* **Assignment**
Repeat exactly, and only, the lines of the entries below from the one with "sa : BitVec 5" through the one with "pred : BitVec 8", both ends included.

* **Records for processing**
***

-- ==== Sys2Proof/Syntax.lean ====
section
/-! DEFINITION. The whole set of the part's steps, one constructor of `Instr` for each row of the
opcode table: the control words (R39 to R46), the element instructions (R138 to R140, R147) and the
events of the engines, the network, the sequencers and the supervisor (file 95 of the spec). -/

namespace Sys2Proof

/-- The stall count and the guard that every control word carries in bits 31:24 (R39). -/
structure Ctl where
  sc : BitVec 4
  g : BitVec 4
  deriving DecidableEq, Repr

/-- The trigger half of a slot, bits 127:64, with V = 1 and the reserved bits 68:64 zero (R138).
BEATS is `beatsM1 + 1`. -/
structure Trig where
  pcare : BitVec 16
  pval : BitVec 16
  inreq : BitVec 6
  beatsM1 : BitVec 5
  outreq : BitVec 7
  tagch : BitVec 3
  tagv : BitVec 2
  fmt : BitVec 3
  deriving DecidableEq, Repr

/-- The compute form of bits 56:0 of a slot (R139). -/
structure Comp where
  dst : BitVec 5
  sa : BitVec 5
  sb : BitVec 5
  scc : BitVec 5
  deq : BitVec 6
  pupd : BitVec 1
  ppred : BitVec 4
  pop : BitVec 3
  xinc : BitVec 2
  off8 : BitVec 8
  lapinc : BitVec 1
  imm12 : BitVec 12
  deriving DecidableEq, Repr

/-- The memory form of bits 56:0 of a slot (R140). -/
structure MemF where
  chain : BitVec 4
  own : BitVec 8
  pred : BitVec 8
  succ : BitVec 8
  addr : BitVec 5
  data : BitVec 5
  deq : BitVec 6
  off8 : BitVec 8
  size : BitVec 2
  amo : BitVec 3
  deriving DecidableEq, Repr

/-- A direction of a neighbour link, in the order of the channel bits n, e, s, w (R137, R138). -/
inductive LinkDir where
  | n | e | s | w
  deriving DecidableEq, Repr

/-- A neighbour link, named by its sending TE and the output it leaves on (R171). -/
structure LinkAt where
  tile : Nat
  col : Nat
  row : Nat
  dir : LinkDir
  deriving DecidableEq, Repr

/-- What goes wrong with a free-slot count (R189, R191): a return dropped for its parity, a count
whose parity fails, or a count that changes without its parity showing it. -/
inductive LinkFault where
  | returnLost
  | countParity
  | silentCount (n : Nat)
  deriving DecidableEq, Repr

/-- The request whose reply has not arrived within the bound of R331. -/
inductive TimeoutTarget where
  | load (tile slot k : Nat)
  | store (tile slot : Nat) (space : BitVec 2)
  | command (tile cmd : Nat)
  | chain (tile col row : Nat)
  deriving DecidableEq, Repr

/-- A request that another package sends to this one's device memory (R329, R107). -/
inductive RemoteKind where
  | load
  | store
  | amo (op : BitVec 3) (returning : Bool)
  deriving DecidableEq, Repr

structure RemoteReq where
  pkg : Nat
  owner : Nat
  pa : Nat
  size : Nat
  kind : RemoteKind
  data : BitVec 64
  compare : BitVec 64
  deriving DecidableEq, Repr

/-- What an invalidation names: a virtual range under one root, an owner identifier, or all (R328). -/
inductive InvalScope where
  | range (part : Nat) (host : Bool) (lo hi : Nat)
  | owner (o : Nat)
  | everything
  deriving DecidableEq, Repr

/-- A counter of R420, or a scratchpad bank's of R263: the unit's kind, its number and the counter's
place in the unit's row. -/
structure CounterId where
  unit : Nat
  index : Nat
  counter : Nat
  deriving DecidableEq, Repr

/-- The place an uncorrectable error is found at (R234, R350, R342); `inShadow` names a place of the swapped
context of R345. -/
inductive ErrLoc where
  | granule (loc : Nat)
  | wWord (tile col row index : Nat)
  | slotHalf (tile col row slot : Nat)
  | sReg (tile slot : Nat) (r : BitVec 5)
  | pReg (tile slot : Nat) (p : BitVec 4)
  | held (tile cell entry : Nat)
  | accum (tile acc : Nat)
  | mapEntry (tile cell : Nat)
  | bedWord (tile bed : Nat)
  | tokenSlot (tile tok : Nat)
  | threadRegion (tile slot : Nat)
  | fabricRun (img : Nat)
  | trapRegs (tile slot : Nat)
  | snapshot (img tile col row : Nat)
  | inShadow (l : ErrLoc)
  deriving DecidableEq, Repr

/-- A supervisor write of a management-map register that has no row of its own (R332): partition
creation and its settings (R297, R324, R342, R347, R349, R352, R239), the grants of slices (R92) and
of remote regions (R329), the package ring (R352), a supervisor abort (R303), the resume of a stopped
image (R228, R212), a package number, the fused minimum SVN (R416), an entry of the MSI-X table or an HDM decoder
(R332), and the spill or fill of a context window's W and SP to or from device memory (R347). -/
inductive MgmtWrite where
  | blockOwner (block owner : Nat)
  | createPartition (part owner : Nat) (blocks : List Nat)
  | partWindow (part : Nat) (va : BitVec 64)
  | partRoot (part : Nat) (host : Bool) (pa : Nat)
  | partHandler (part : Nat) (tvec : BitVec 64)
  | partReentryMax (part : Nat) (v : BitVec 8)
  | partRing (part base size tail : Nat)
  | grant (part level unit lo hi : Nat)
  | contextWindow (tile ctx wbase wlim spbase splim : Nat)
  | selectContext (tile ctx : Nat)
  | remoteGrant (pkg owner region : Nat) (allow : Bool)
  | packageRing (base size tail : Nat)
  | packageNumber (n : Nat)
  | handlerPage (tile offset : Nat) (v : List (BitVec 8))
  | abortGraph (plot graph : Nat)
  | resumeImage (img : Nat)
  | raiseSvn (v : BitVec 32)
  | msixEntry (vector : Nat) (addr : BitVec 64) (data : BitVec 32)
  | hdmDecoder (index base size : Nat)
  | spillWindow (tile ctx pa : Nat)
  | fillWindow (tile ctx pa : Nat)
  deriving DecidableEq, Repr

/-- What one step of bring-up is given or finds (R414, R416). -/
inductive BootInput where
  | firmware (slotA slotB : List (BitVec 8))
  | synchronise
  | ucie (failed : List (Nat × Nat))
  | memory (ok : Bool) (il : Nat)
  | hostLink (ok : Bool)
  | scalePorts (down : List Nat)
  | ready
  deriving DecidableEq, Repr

***

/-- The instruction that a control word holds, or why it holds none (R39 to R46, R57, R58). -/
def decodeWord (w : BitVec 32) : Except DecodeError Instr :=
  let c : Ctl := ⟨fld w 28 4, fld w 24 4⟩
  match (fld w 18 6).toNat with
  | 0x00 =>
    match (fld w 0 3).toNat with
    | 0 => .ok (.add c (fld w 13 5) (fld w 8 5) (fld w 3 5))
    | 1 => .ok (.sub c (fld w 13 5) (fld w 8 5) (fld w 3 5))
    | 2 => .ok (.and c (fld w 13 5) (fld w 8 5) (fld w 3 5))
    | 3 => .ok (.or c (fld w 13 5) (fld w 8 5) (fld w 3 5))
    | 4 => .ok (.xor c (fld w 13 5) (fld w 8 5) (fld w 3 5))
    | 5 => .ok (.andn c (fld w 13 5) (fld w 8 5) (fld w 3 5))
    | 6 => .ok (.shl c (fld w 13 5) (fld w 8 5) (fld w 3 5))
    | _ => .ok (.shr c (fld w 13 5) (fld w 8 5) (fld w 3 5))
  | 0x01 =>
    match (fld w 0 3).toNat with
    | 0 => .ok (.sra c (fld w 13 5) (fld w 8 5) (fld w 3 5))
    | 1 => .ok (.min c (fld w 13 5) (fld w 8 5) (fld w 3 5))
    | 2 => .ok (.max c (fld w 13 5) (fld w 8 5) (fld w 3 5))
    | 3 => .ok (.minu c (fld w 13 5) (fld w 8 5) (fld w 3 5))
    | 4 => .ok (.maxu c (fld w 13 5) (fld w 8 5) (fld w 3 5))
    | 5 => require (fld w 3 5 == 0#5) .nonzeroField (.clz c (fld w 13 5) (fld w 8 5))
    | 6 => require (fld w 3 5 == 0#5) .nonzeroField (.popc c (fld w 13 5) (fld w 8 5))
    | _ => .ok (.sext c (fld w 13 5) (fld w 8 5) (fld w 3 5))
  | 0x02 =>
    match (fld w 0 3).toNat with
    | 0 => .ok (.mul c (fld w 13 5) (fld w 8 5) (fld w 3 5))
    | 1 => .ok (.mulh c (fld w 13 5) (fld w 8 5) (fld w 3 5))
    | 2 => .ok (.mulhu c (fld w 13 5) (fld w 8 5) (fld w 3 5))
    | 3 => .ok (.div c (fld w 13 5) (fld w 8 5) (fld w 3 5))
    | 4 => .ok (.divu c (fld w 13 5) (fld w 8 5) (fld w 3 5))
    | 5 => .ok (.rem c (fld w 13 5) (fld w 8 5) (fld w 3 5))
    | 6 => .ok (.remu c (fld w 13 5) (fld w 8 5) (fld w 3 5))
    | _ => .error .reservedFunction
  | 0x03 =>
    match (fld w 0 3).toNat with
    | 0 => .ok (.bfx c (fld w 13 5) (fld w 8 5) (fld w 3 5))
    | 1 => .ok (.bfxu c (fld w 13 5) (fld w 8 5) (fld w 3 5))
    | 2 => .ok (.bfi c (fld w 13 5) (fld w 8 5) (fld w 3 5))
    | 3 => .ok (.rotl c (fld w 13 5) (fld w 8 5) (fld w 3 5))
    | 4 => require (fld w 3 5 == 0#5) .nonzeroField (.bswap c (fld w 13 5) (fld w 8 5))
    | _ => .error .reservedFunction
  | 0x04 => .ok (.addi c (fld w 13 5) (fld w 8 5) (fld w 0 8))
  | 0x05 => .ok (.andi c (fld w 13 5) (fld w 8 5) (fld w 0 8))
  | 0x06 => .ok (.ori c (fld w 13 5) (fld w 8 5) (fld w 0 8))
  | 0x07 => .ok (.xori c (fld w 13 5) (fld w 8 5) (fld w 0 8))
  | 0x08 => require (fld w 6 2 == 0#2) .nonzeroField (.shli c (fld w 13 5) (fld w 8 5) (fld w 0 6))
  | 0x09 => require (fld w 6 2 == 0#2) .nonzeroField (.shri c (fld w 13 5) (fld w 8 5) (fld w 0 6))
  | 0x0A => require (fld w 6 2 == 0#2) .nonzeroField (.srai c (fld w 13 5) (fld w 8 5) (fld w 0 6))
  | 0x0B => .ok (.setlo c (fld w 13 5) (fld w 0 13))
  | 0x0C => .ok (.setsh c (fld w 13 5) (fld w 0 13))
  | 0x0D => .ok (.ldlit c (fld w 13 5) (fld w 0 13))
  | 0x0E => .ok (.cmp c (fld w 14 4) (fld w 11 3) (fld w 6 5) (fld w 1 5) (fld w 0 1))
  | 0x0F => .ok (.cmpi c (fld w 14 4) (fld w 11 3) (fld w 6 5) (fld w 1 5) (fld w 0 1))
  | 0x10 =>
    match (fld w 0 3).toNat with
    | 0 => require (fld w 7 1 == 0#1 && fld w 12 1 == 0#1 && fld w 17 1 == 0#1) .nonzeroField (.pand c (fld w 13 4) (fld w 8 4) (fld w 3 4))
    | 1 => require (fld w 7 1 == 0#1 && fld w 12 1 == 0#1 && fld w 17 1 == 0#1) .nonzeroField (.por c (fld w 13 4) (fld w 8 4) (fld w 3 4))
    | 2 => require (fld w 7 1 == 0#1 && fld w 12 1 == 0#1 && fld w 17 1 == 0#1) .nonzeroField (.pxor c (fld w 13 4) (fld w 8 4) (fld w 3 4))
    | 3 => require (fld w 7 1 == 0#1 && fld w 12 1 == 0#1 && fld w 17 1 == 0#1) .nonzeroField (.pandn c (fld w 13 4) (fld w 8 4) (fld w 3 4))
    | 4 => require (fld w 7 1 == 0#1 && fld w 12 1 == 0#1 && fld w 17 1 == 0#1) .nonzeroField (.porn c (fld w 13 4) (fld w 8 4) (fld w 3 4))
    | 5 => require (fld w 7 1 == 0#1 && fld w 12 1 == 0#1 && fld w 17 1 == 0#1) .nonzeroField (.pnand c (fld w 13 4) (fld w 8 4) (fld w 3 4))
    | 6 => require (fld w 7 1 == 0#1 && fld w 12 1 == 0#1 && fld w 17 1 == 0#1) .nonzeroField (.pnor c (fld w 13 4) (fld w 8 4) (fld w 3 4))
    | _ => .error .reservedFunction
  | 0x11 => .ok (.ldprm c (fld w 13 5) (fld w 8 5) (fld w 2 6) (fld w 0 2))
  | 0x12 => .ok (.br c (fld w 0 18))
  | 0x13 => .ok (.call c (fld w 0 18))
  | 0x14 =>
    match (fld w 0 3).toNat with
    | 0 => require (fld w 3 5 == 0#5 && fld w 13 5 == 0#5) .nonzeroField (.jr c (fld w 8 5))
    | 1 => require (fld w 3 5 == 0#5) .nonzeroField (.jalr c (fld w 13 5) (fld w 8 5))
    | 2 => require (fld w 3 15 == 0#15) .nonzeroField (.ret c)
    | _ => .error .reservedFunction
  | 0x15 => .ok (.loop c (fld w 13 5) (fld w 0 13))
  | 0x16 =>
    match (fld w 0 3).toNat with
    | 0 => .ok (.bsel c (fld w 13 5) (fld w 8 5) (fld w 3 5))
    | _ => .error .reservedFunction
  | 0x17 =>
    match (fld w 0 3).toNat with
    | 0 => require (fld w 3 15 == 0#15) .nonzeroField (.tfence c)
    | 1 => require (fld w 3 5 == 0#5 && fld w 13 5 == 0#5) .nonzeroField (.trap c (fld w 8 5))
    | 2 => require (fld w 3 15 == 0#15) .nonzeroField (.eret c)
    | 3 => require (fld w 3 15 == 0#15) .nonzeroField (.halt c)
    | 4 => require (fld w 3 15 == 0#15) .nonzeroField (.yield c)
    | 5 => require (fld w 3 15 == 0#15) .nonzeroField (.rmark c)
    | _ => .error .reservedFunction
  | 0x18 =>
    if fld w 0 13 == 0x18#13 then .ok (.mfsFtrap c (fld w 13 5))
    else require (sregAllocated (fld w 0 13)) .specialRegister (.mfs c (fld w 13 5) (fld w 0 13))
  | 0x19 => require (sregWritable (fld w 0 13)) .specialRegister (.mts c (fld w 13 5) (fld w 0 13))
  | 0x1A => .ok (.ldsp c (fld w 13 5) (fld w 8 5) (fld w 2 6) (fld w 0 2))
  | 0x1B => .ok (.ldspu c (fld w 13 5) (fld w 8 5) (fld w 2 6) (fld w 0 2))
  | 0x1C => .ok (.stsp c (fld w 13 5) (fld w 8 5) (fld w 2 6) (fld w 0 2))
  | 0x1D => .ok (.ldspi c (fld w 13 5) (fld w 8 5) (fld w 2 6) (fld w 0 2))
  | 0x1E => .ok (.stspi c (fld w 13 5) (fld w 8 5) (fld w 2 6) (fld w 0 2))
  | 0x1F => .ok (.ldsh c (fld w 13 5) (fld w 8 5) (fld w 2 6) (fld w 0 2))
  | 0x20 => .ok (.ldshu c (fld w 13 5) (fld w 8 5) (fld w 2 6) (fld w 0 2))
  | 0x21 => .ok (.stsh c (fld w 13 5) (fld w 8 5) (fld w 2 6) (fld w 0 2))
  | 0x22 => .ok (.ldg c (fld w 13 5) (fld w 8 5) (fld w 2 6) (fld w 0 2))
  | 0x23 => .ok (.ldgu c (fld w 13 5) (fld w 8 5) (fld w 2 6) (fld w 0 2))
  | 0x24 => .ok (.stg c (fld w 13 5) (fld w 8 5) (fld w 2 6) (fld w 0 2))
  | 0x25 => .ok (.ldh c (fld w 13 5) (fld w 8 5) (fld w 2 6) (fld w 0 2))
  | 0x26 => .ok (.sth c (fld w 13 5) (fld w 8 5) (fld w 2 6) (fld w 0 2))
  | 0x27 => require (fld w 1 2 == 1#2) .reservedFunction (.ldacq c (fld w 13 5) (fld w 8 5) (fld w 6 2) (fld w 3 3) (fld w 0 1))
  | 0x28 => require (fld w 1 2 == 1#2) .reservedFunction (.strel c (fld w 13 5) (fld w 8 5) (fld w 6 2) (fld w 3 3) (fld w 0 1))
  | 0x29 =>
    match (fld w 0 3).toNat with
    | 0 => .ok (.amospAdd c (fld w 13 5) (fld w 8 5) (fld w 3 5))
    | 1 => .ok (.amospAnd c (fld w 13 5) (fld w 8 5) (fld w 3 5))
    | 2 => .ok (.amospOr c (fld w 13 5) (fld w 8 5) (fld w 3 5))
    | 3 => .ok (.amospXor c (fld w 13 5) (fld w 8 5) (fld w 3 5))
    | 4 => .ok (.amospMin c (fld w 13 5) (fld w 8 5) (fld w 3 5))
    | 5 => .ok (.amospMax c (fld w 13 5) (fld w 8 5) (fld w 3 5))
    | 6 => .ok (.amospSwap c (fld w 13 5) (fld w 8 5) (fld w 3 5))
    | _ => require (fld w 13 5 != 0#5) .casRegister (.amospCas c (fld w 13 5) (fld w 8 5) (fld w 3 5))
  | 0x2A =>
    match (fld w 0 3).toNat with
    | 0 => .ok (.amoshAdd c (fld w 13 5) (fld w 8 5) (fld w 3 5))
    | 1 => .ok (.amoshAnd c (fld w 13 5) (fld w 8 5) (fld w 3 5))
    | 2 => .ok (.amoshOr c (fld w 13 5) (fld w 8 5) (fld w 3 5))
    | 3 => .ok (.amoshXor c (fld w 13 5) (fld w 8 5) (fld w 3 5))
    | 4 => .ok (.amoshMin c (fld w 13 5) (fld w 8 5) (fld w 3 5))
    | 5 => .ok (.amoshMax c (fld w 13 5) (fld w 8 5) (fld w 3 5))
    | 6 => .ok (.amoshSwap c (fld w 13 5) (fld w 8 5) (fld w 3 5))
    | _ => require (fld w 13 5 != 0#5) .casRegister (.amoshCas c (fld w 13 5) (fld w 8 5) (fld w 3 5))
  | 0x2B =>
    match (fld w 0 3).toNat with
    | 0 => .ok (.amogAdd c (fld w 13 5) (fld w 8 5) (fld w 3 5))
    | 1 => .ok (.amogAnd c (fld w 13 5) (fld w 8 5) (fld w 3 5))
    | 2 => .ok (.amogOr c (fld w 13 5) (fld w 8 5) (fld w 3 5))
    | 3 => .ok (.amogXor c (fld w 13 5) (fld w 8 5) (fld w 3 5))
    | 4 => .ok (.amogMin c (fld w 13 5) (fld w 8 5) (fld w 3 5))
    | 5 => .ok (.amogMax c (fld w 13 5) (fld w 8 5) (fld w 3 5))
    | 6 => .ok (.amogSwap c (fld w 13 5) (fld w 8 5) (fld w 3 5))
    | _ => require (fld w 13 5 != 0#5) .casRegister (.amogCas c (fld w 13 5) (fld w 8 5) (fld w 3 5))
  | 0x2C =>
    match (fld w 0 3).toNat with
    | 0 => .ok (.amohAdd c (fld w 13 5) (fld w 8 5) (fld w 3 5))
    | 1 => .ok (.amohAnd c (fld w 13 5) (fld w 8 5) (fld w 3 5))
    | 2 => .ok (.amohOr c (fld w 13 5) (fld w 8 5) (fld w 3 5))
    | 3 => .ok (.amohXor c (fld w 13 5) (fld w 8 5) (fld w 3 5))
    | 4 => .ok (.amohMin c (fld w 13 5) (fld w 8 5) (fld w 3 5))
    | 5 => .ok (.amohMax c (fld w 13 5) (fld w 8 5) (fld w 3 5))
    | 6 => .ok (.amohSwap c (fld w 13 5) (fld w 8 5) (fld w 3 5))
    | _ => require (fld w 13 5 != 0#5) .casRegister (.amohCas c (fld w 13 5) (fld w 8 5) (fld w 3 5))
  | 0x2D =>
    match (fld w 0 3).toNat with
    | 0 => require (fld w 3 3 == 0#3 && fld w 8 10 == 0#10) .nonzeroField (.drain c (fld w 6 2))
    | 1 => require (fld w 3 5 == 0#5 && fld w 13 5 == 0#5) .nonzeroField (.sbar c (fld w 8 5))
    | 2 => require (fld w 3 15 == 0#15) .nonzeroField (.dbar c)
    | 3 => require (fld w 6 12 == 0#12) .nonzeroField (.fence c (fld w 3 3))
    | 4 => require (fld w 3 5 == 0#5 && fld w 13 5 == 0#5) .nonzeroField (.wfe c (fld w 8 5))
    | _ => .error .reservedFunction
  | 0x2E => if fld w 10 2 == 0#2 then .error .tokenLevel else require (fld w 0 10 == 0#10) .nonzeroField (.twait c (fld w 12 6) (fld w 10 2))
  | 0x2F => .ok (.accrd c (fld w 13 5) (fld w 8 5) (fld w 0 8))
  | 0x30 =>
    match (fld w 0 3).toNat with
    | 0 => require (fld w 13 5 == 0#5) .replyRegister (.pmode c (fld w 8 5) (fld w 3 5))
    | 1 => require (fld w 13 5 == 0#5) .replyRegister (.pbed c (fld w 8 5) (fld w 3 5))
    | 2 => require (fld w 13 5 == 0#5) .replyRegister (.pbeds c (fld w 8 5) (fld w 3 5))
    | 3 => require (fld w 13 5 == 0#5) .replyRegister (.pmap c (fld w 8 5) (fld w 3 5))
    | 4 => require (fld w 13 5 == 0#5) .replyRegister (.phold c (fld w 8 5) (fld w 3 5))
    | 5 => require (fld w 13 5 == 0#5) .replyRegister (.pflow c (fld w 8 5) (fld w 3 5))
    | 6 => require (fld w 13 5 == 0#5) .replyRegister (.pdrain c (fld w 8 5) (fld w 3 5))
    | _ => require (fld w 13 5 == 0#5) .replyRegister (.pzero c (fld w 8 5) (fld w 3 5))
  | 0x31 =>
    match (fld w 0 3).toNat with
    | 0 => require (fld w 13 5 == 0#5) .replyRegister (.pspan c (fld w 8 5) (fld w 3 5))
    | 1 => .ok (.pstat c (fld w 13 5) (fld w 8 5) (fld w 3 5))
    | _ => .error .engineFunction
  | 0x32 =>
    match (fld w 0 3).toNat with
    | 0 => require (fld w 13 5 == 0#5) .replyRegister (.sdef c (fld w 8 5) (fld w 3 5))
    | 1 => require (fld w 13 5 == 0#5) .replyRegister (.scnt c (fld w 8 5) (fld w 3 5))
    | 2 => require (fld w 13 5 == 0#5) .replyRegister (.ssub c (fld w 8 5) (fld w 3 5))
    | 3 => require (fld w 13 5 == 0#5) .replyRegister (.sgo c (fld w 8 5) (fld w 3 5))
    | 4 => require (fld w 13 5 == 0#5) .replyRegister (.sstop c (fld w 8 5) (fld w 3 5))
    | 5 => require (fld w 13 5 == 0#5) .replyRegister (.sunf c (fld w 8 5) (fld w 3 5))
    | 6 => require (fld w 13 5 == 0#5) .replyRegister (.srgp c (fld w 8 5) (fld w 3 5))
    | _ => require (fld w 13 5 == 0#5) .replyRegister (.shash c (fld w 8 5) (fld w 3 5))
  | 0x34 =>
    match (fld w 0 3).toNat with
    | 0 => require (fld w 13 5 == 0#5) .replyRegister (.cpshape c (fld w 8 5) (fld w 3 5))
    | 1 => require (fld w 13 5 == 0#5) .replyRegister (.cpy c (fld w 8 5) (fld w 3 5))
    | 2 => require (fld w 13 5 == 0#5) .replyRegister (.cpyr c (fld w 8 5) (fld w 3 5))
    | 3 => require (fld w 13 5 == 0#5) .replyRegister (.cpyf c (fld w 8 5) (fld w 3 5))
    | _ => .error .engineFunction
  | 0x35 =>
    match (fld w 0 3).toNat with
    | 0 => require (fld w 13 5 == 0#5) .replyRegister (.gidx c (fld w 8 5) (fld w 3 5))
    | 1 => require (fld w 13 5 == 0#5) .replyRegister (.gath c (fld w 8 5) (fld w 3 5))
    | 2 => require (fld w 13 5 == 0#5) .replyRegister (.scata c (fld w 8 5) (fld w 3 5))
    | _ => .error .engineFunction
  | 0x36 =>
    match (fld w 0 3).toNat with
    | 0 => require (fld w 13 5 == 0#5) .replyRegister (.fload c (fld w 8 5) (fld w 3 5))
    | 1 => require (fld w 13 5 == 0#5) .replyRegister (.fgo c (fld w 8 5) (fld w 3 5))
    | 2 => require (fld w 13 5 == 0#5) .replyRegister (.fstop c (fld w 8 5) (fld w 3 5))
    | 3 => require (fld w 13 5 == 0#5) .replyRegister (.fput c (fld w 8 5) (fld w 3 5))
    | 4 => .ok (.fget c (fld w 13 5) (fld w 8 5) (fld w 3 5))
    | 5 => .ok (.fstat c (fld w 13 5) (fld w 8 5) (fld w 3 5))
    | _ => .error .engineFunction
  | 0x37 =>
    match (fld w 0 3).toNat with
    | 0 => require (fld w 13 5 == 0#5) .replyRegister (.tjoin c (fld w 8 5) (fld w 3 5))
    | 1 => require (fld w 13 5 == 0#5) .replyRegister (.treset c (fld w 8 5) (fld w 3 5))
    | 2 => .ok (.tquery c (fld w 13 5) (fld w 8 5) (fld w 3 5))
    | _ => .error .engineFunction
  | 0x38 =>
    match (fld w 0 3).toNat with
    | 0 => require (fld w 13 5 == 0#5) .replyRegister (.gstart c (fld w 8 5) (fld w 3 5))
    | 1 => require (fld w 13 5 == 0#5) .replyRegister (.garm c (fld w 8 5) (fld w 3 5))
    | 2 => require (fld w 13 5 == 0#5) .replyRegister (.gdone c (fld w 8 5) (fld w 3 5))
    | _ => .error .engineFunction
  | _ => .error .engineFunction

***

* **Finished task**
  sa : BitVec 5
  sb : BitVec 5
  scc : BitVec 5
  deq : BitVec 6
  pupd : BitVec 1
  ppred : BitVec 4
  pop : BitVec 3
  xinc : BitVec 2
  off8 : BitVec 8
  lapinc : BitVec 1
  imm12 : BitVec 12
  deriving DecidableEq, Repr

/-- The memory form of bits 56:0 of a slot (R140). -/
structure MemF where
  chain : BitVec 4
  own : BitVec 8
  pred : BitVec 8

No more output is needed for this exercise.